2 thoughts on ““The wrong side of the river”: Expo ’88 and the Right to the City

  1. “In 1986, the government took on workers at the South East Queensland Electricity Board (SEQEB) in an attempt, mirroring Thatcher in the UK’s moves against mining unions, to break a powerful union.”

    The SEQEB dispute occurred in 1985 not 1986.

    The Queensland government’s primary purpose was to replace SEQEB linesmen with contract labour.

    The government achieved this objective by sacking 1002 linesmen and the cable joynters who support them. It was assisted by local ALP union officials calling off the dispute after pressure was applied by Bob Hawke, Bill Kelty and Simon Crean.

    The Hawke government did not want the ‘Incomes and Wages Accord’ between the Federal Labor government, big business and unions to be broken by a strike which threatened to go national when a blockade was enforced by Transport Workers.

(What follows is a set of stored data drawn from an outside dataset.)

theorem setRunning_coherent (r : RunningRound) (h : s.coherent) : (setRoundState (.running r) s).coherent :=
  coherent_of_running (by simp) (by simp) rfl h

theorem expirePeriod_coherent (h : s.coherent) : (expirePeriod s).coherent := by
  have hload : (s.setRound (loadPeriod s.round)).coherent := h
  unfold expirePeriod
  dsimp only
  split
  · exact hload
  · exact hload
  · next hr =>
    have hidle : (s.setRound (loadPeriod s.round)).round.state.isRunning = false := by rw [hr]; rfl
    split
    · exact (coherent_congr (by simp) (by simp) (by rw [hidle]; rfl)).2 hload
    · exact tryRound_coherent _ hidle hload

theorem roundEstablished_coherent (h : s.coherent) : (roundEstablished s).coherent := by
  unfold roundEstablished
  split
  · split
    · exact setRunning_coherent s _ h
    · exact h
  case h_2 | h_3 => exact h

theorem roundWaitFailed_coherent (h : s.coherent) : (roundWaitFailed s).coherent := by
  unfold roundWaitFailed
  split
  · split
    · exact endSlot_coherent s _ _ h
    · exact h
  case h_2 | h_3 => exact h

theorem releaseDistance_coherent (h : s.coherent) : (releaseDistance s).coherent :=
  coherent_of_keeps (keeps_releaseDistance s) (by decide) (by decide) (by decide) h

theorem askRoundSearch_coherent (r : RunningRound) (h : s.coherent) : (askRoundSearch r s).state.coherent := by
  have hask := askSearch_coherent s (s.round.entry r).descriptor (s.round.entry r).aim .round h
  unfold askRoundSearch
  split
  · next heq => rw [heq] at hask; exact setRunning_coherent _ _ hask
  case h_2 | h_3 => next heq => rw [heq] at hask; exact hask

theorem roundSearch_coherent (c : Corrected) {h : Handled} (hs : h.state.coherent) : (roundSearch c h).state.coherent := by
  unfold roundSearch
  split
  · split
    · split
      · exact hs
      · exact askRoundSearch_coherent _ _ hs
    · exact askRoundSearch_coherent _ _ hs
    · exact askRoundSearch_coherent _ _ (releaseDistance_coherent _ hs)
    · exact hs
  case h_2 | h_3 => exact hs

theorem centreSample_coherent (r : RunningRound) (c : Corrected) (h : s.coherent) : (centreSample r c s).coherent := by
  have hask : (askRoundWait s).1.coherent := coherent_of_keeps (keeps_askRoundWait s) (by decide) (by decide) (by decide) h
  unfold centreSample
  split
  · split
    · next heq => rw [heq] at hask; exact setRunning_coherent _ _ hask
    · next heq => rw [heq] at hask; exact endSlot_coherent _ _ _ hask
  · exact setRunning_coherent s _ h

theorem averageSample_coherent (r : RunningRound) (c : Corrected) (h : s.coherent) : (averageSample r c s).coherent := by
  unfold averageSample
  split
  · exact endSlot_coherent s _ _ h
  · dsimp only
    split
    · exact setRunning_coherent s _ h
    · exact endSlot_coherent s _ _ h

theorem roundSample_coherent (rep : FollowerReport) (c : Corrected) (h : s.coherent) : (roundSample rep c s).coherent := by
  unfold roundSample
  split
  · split
    · exact endSlot_coherent s _ _ h
    · exact setRunning_coherent s _ h
    · exact centreSample_coherent s _ c h
    · exact centreSample_coherent s _ c h
    · exact centreSample_coherent s _ c h
    · exact averageSample_coherent s _ c h
    · exact h
  case h_2 | h_3 => exact h

/-! ### The taking of a sample -/

theorem decideStep_coherent (f : Sample) (b : Bool) (h : s.coherent) : (decideStep f b s).coherent := by
  have hd : (decideDistance f b s).coherent :=
    coherent_of_keeps (keeps_decideDistance f b s) (by decide) (by decide) (by decide) h
  unfold decideStep noteEstablished
  split
  · exact roundEstablished_coherent _ hd
  · exact hd

theorem correctSample_coherent (f : Sample) (h : s.coherent) : (correctSample f s).1.coherent := by
  unfold correctSample
  split
  · exact decideStep_coherent _ f false h
  · have hm := keeps_measure f (correctAngles s.correction f) (decideStep f (decidePresence s.follower f) s)
    have hmeasured := coherent_of_keeps hm (by decide) (by decide) (by decide) (decideStep_coherent s f _ h)
    exact hmeasured

theorem handOver_coherent (c : Corrected) (h : s.coherent) : (handOver c s).coherent := by
  have hsearch := roundSearch_coherent c (followerSample_coherent s c h)
  have hwrite := coherent_of_keeps (writeFrame_keeps (roundSearch c (followerSample c s)).frame _) (by decide) (by decide)
    (by decide) hsearch
  have hpoint := coherent_of_keeps (keeps_emitterSample c _) (by decide) (by decide) (by decide) hwrite
  exact examineDue_coherent _ (roundSample_coherent _ _ c hpoint)

theorem takeOldest_coherent (h : s.coherent) : (takeOldest s).coherent := by
  unfold takeOldest
  split
  · exact h
  · exact handOver_coherent _ _ (correctSample_coherent _ _ h)

end Round

end Sys2Proof.Machine
end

    During the dispute, the Queensland government made a half-baked attempt to de-register the Electrical Trades Union which failed in the arbitration commission. It also tried to make pickets illegal under s5 of the Electricity Continuity of Supply Act. This attempt failed both on the ground and in the courts.

    When the Goss Labor government came to power it repealed the ‘Electricity Continuity of Supply Act’ but kept contract labor in the Electricity Industry. ETU membership is still strong and its officials still support the Labor Party despite Peter ‘Simmo’ Simpson having been expelled from the ALP for declaring that ‘Anna Bligh sold us out’ when Labor privatised public assets.

    ‘Simmo’ was returned to the fold after the Bligh government was booted out for selling the profitable part of Queensland Rail.

    It is important that we learn from our past mistakes. In order to do this we need to understand accurately what those mstakes were. In the case of the 1985 SEQEB dispute we need to know why was the dispute lost and how could it have been won.